「えらかったですね。」
「だから子供扱いしないでってば!!」
朝起きたら熱があった。
体もだるいし、寒いし、関節も痛い。
これからまだまだ熱が上がるんだろう。
昔から私は熱を出しても意外と元気で、食欲もある。
グッタリとしたりしないから、熱があるなんて気付かれない事も多い。
だけど今回は珍しくしんどい。
起きるのも辛い・・・。
とりあえず病院でも行こうかな?でもしんどいし・・・・・。
あっ!!こういう時こそ比呂士じゃん!!
って事で、彼氏である比呂士を呼び出した。
「で?例の物は持って来てくれたの?」
「診察もせずに薬だけなんてもらえるはずがないでしょう?」
「はぁ!?なら何しにきたのよ!!」
「あなたの看病をしにですよ。」
比呂士のお父さんは病院の先生だ。
開業医ってヤツで比呂士の自宅横で医院を経営している。
だから薬貰ってきてって頼んだんだけど・・・・・。
「看病って・・・。別にいいよ。寝てりゃ治るだろうし。」
「そういうわけにもいきません。愛する彼女が風邪と聞いて何もせずになんていれるはずがありません。」
「またそんなセリフを恥しげもなく・・・・」
「とりあえず病院まで私がお連れしましょう。」
「ちょっと待ってよ!!」
起きるのしんどいし、病院行くのだるいから薬持ってきてって言ったのに!!
それじゃぁ何の意味もないじゃん!!
「病院はいいよ。薬貰ってこれなかったなら市販の薬でいいから買ってきてくれない?」
「いけません。ちゃんと診察してもらわないと。」
「どうせ風邪だって!病院行っても同じ事言われるだけだよ!」
「素人判断はいけません。」
なんなのよもぉ~!!
こんな事なら電話するんじゃなかった!!
てきぱきと「ではまず着替えてください。
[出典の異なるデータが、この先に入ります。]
-- ==== Sys2Proof/Machine/HostPorts.lean ====
section
/-! DEFINITION. What the host does between steps (R41 to R45): construct, load an image, set the keypad, supply the random
byte, clear the redraw flag, step; and the outputs it reads. -/

namespace Sys2Proof.Machine

/-- Construction with the font `font` (R7, R32, R220): the parameter `FONT` is an argument. -/
def construct (font : Vector Byte 80) : State :=
  { State.reset with mem := Memory.storeAll State.reset.mem 0 font.toList }

/-- What `load_application` answers (R42, R201). -/
inductive LoadResult where
  /-- success -/
  | loaded (s : State)
  /-- the image is longer than 3584 bytes; nothing changes and FAULT is not written (R201) -/
  | romTooLarge
  /-- after the first step, or a second time (R42, D19); nothing changes (assumption 5) -/
  | notAdmitted
  deriving DecidableEq, Repr

/-- `load_application` is admitted: before the first step, and once (R42, R222, D19). A fault means a step was taken. -/
def State.loadAdmitted (s : State) : Bool := s.loadOpen && s.fault.isNone

/-- `load_application(bytes)` (R42). -/
def loadApplication (bytes : List Byte) (s : State) : LoadResult :=
  if s.loadAdmitted then
    if bytes.length > Config.maxRom then .romTooLarge
    else .loaded { s with mem := Memory.storeAll s.mem Config.progBase bytes, loadOpen := false }
  else .notAdmitted

/-- Set-keypad (R43): the host writes the 16-bit vector. -/
def setKeypad (keys : Word) (s : State) : State := { s with keysIn := keys }

/-- The host supplies `RND_IN` of the next step (R41, R210). -/
def setRandom (b : Byte) (s : State) : State := { s with rndIn := b }

/-- Clear-redraw (R44). -/
def clearRedraw (s : State) : State := { s with rd := false }

/-- `FB_OUT` as the row-major byte array of R33: byte `64·y + x` is the pixel, 0 or 1. -/
def frameByte (s : State) (k : Nat) : Byte := flagByte (s.fb.pixel (k % 64) (k / 64))

/-- One act of the host. -/
inductive HostEvent where
  | load (bytes : List Byte)
  | setKeypad (keys : Word)
  | setRandom (b : Byte)
  | clearRedraw
  | step
  deriving DecidableEq, Repr

/-- The state after one act of the host. An operation that is not admitted, and a step of a faulted engine, have no
effect (R42, R106). -/
def hostDo (e : HostEvent) (s : State) : State :=
  match e with
  | .load bytes =>
    match loadApplication bytes s with
    | .loaded t => t
    | .romTooLarge => s
    | .notAdmitted => s
  | .setKeypad keys => setKeypad keys s
  | .setRandom b => setRandom b s
  | .clearRedraw => clearRedraw s
  | .step =>
    match step s with
    | .next t => t
    | .fault _ => s
    | .refused _ => s

/-- The state after a list of the host's acts, the first act first: every behaviour of the engine and its host. -/
def hostRun : List HostEvent → State → State
  | [], s => s
  | e :: es, s => hostRun es (hostDo e s)

end Sys2Proof.Machine
end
」とか指示を出してくる比呂士だけど
マジで行きたくな~い!!
「あ、なんか元気になってきたかも!!」
「そんな嘘をついても無駄ですよ。」
「も~!!!本当に病院とかやだ!!しんどいもん!」
「では私が抱き上げてお連れしましょう。」
「そんな恥しい事できるわけないでしょう!?」
比呂士なら本当にやりかねない!
もうここは泣き落とすしかない!?
「ねぇ、こんなに嫌がってるのに無理やりなんて酷くない?」
「そんな顔してもダメですよ。あなたの為ですから。」
「はァ・・・。」
「溜息をつきたいのは私ですよ。仕方ないですね・・・ではちゃんと病院に行くならご褒美をあげましょう。」
「ご褒美って・・・小さい子供じゃあるまいし・・・。」
「病院が嫌だなんて駄々をこねてる時点で十分子供ですよ。」
悔し~い!!
行けばいいんでしょ!!行けば!!
ってなわけで・・・・・・嫌々ながらも病院に行き、診察を受けてきた。
で、診察を終えた私と比呂士との会話が冒頭の会話である。
「ではお約束通りご褒美を差し上げなくてはなりませんね。」
「じゃぁ・・・・なにか甘い物がいい。」
子ども扱いは嫌だけど、貰える物は貰っとかなきゃね!!
比呂士からご褒美もらえるんなんて滅多にないし!
何がいいかな~?
アイスにしようかな?プリンでもいいな・・・・。
そんな事を考えながら病院の外に出た時
隣に並んだ比呂士に肩を叩かれた。
「そうですか。ではこれを・・・」
「え?」
これ?これって何?
そう思って比呂士の方を見上げたと同時に、唇に柔らかい温もりが・・・・・・。
放心状態で立ち尽くす私に、「甘かったですか?」
なんて言いながら、眼鏡を光らせ微笑む比呂士が憎らしくて
アッカンベーと舌を出して拗ねた素振りを見せたけれど、
確かにそれは・・・・甘い、甘いご褒美だった。
ご褒美のキス
(風邪うつっても知らないから)
(私もご褒美は甘い物がいいです。)
(バカじゃないの!!)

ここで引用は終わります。